-- ==== Sys2Proof/Machine/Link.lean ====
section
/-!
DEFINITION. Machine/Link.lean: the host link with its aperture, messages and power states (R388 to R396), the CXL ports (R403 to R406), and the resets of both (R407).
-/
namespace Sys2Proof.Machine

/-! ### Host link training (R388, R437) -/

/-- Whether a negotiated width and speed exist: 64 GT/s needs FLIT mode. -/
def linkMode (flit : Bool) (width speed : Nat) : Bool := [1, 4, 8, 16].contains width && decide (1 ≤ speed) && decide (speed ≤ (if flit then 6 else 5))

/-- `HOST_LINK_TRAINED` (R437): training completes and every function sees the link in L0.  Whether the host lets it narrow by L0p and change its speed by itself, which it
sets in configuration space and no row carries, is open (R395; log entry 34); `LPBLK` tells that it prevents one of them. -/
def execHostLinkTrained (flit : Bool) (width : BitVec 5) (speed : BitVec 3) (s : State) : Host.Outcome State Fault Refusal :=
  if s.on CLK_STAB1.HL ∧ s.sys.perstLow = false ∧ linkMode flit width.toNat speed.toNat then
    let s := (List.range 13).foldl (fun s f =>
      ((s.setF (HL_STAT.FLIT f) (b2n flit)).setF (HL_STAT.WIDTH f) width.toNat).setF (HL_STAT.SPEED f) speed.toNat) s
    let (l0p, s) := s.freshBit
    let (hasd, s) := s.freshBit
    let s := (List.range 13).foldl (fun s f => s.setF (HL_STAT.LPBLK f) (b2n (!l0p || hasd))) s
    .next { s with sys := { s.sys with trained := true, l0p := l0p, hasd := hasd } }
  else .next s

/-! ### The BAR2 aperture (R391) -/

/-- Window offset of an aperture offset of a function. -/
def State.apOffset (s : State) (fn off : Nat) : Nat := s.f (HL_AP.BASE fn) * 2 ^ 30 + off

/-- Whether an aperture access is unmapped: beyond the window, outside the range of a virtual function, or under no committed decoder. -/
def State.apUnmapped (s : State) (fn off : Nat) : Bool :=
  let w := s.apOffset fn off
  decide (0x1000_0000_0000 ≤ w) ||
    (fn != 0 && !(decide (s.f (HL_VFLIM.FIRST fn) * 2 ^ 30 ≤ w) && decide (w < (s.f (HL_VFLIM.FIRST fn) + s.f (HL_VFLIM.SIZE fn)) * 2 ^ 30))) ||
    (match s.region (cxlBase + w) with
     | .early _ => false
     | .cxl _ _ => false
     | _ => true)

/-- An unmapped access is recorded: the first in `HL_APERR`, all counted, each an AER non-fatal error of its function. -/
def apError (fn : Nat) (write : Bool) (s : State) : State :=
  let s := if s.on HL_APERR.VALID then s else ((s.setF HL_APERR.VALID 1).setF HL_APERR.FUNC fn).setF HL_APERR.WRITE (b2n write)
  (s.bump HL_APERR.COUNT).emit (.aer fn 1)

/-- A host request in BAR2 of a function. -/
def aperture (fn : Nat) (a : ApReq) (s : State) : State :=
  match a with
  | .read off size =>
    if (pieces off.toNat size).any (fun p => s.apUnmapped fn p.1) then (apError fn false s).emit .abort
    else
      match busReads (cxlBase + s.apOffset fn 0) off.toNat size s with
      | (some (d, bad), s) => s.emit (if bad then .poisoned (BitVec.ofNat 64 d) else .read (BitVec.ofNat 64 d))
      | (none, s) => s.emit .abort
  | .write off size data poison =>
    if (pieces off.toNat size).any (fun p => s.apUnmapped fn p.1) then apError fn true s
    else (busWrites (cxlBase + s.apOffset fn 0) off.toNat size data.toNat poison true false s).2

/-- Offset of a host request. -/
def apPlace : ApReq → Nat
  | .read off _ => off.toNat
  | .write off _ _ _ => off.toNat

/-- `APERTURE_ACCESS` (R391): a request in BAR2 of a function that answers memory requests. -/
def execApertureAccess (f : Fin 13) (a : ApReq) (s : State) : Host.Outcome State Fault Refusal :=
  if s.fnOpen f ∧ (f.val = 0 ∨ apPlace a < 2 ^ 34) then .next (aperture f a s) else .next s

/-! ### Messages and power states of a function (R393, R396) -/

/-- Pending messages of a function that may be sent now are sent. -/
def msixFlush (fn : Nat) (s : State) : State :=
  (s.msixPend.filter (fun k => k / 2048 == fn)).foldl (fun s k =>
    if s.msixOpen fn (k % 2048) then State.emit { s with msixPend := s.msixPend.filter (fun x => x != k) } (.msix fn (k % 2048)) else s) s

/-- `MSIX_UNMASK` (R393): the host unmasks an enabled vector, or masks it again; a pending message of an open vector is sent. -/
def execMsixUnmask (f : Fin 13) (vec : BitVec 11) (masked : Bool) (s : State) : Host.Outcome State Fault Refusal :=
  let k := msixIx f vec.toNat
  let on := s.msixOn.filter (fun x => x != k)
  if (if f.val = 0 then 512 else 128) ≤ vec.toNat then .next s
  else if masked then .next { s with msixOn := on }
  else .next (msixFlush f { s with msixOn := k :: on })

/-- `D3HOT_ENTRY` (R396). -/
def execD3hotEntry (f : Fin 13) (s : State) : Host.Outcome State Fault Refusal := .next (s.setF (HL_STAT.D3 f) 1)

/-- `D3HOT_EXIT` (R396): every state is kept, and held messages are sent. -/
def execD3hotExit (f : Fin 13) (s : State) : Host.Outcome State Fault Refusal := .next (msixFlush f (s.setF (HL_STAT.D3 f) 0))

/-! ### Resets of the host link (R407) -/

/-- A fundamental reset of the host link: its registers, the MSI-X tables and the mailboxes at their reset values. -/
def linkReset (s : State) : State :=
  let s := { s with msixOn := [], msixPend := [] }
  mbxClear { s with regs := s.regs.filter (fun x => !((decide (0x8_0000 ≤ x.1) && decide (x.1 < 0x9_0000)) || (decide (0x1000_0000 ≤ x.1) && decide (x.1 < 0x2000_0000)))) }

/-- A fundamental reset of the link and a warm reset of the module, once the link has trained (R429). -/
def linkEvent (src : Nat) (s : State) : State := if s.sys.trained then warmReset src (linkReset s) else s

/-- `PERST_N` (R407, R430): the pin falls or rises. -/
def execPerstN (low : Bool) (s : State) : Host.Outcome State Fault Refusal :=
  let was := s.sys.perstLow
  let s := { s with sys := { s.sys with perstLow := low } }
  .next (if low && !was then linkEvent 4 s else s)

/-- `HOT_RESET` (R407). -/
def execHotReset (s : State) : Host.Outcome State Fault Refusal := .next (linkEvent 5 s)

/-- `HOST_LINK_DOWN` (R407). -/
def execHostLinkDown (s : State) : Host.Outcome State Fault Refusal := .next (linkEvent 5 s)

/-! ### CXL ports (R403, R405, R406) -/

/-- `CXL_LINK_TRAINED` (R405): a port trains or retrains, at 64 GT/s with 256-byte flits or at 32 GT/s with 68-byte flits; what waited for it too long has ended by then. -/
def execCxlLinkTrained (p : Fin 2) (fast : Bool) (width : BitVec 5) (switch : Bool) (s : State) : Host.Outcome State Fault Refusal :=
  if s.on (CLK_STAB1.CXL.bit p) ∧ [4, 8, 16].contains width.toNat then
    let s := ((s.setF (CXP_PSTAT.UP p) 1).setF (CXP_PSTAT.SPEED p) (if fast then 6 else 5)).setF (CXP_PSTAT.F256 p) (b2n fast)
    let s := { s with sys := { s.sys with cxlDead := if bitOf s.sys.cxlDead p then s.sys.cxlDead - 2 ^ p.val else s.sys.cxlDead } }
    .next (((s.setF (CXP_PSTAT.WIDTH p) width.toNat).setF (CXP_PSTAT.SW p) (b2n switch)).setF (CXP_PSTAT.L1 p) 0)
  else .next s

/-- `CXL_LINK_LOSS` (R405): requests at the port end as bus errors until it has retrained; its decoders are kept. -/
def execCxlLinkLoss (p : Fin 2) (s : State) : Host.Outcome State Fault Refusal :=
  if s.on (CXP_PSTAT.UP p) then
    let s := (((s.setF (CXP_PSTAT.UP p) 0).setF (CXP_PSTAT.SPEED p) 0).setF (CXP_PSTAT.WIDTH p) 0).setF (CXP_PSTAT.L1 p) 0
    let s := (s.setF (CXP_PSTAT.F256 p) 0).bump (CXP_PSTAT.DOWNS p)
    .next (logErr 0x0803 15 (srcOf 0 (237 + p)) (s.rd (CXP_PSTAT p)) 0 s)
  else .next s

/-- The request outstanding at a port will end as a bus error. -/
def cxlEnds (p : Nat) (s : State) : State := { s with sys := { s.sys with cxlDead := s.sys.cxlDead ||| 2 ^ p } }

/-- A read that took more than 700 ns is counted at its device (R405). -/
def cxlSlow (pa : Nat) (s : State) : State :=
  match s.region pa with
  | .cxl dev _ => s.bump (CXP_DEV.SLOW dev)
  | _ => s

/-- `CXL_REQUEST_TIMEOUT` (R405): the request outstanding at a port has no completion after 1 ms; the access that follows at that port is the one that ends. -/
def execCxlRequestTimeout (p : Fin 2) (pa : BitVec 52) (read : Bool) (s : State) : Host.Outcome State Fault Refusal :=
  let s := if read then cxlSlow pa.toNat s else s
  .next (logErr 0x0802 15 (srcOf 0 (237 + p)) (BitVec.ofNat 64 pa.toNat) 0 (cxlEnds p s))

/-- `CXL_RETRAIN_WAIT_TIMEOUT` (R405): a request has waited 1 ms for a port that retrains. -/
def execCxlRetrainWaitTimeout (p : Fin 2) (s : State) : Host.Outcome State Fault Refusal := .next (if s.on (CXP_PSTAT.UP p) then s else cxlEnds p s)

/-- `CXL_L1_ENTRY` (R406). -/
def execCxlL1Entry (p : Fin 2) (s : State) : Host.Outcome State Fault Refusal :=
  .next (if 2 ≤ s.modRung ∧ s.on (CXP_PSTAT.UP p) then s.setF (CXP_PSTAT.L1 p) 1 else s)

/-- `CXL_DEVICE_EVENT` (R403): a device's event record, of which the log keeps the first 8 bytes. -/
def execCxlDeviceEvent (dev : Fin 8) (ev : BitVec 64) (s : State) : Host.Outcome State Fault Refusal :=
  .next (if s.on (CXP_DEV.PRESENT dev) then logErr 0x0801 15 (srcOf 4 dev) ev 0 s else s)

end Sys2Proof.Machine
end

* * * * * * *

What is being asked:
Print only what lies in the material above starting at the line with "s) => s.emit .abort" and ending at the line with "off _ _ _ => off.toNat", every line exactly as given.

Answer space:
      | (none, s) => s.emit .abort
  | .write off size data poison =>
    if (pieces off.toNat size).any (fun p => s.apUnmapped fn p.1) then apError fn true s
    else (busWrites (cxlBase + s.apOffset fn 0) off.toNat size data.toNat poison true false s).2

/-- Offset of a host request. -/
def apPlace : ApReq → Nat
  | .read off _ => off.toNat
  | .write off _ _ _ => off.toNat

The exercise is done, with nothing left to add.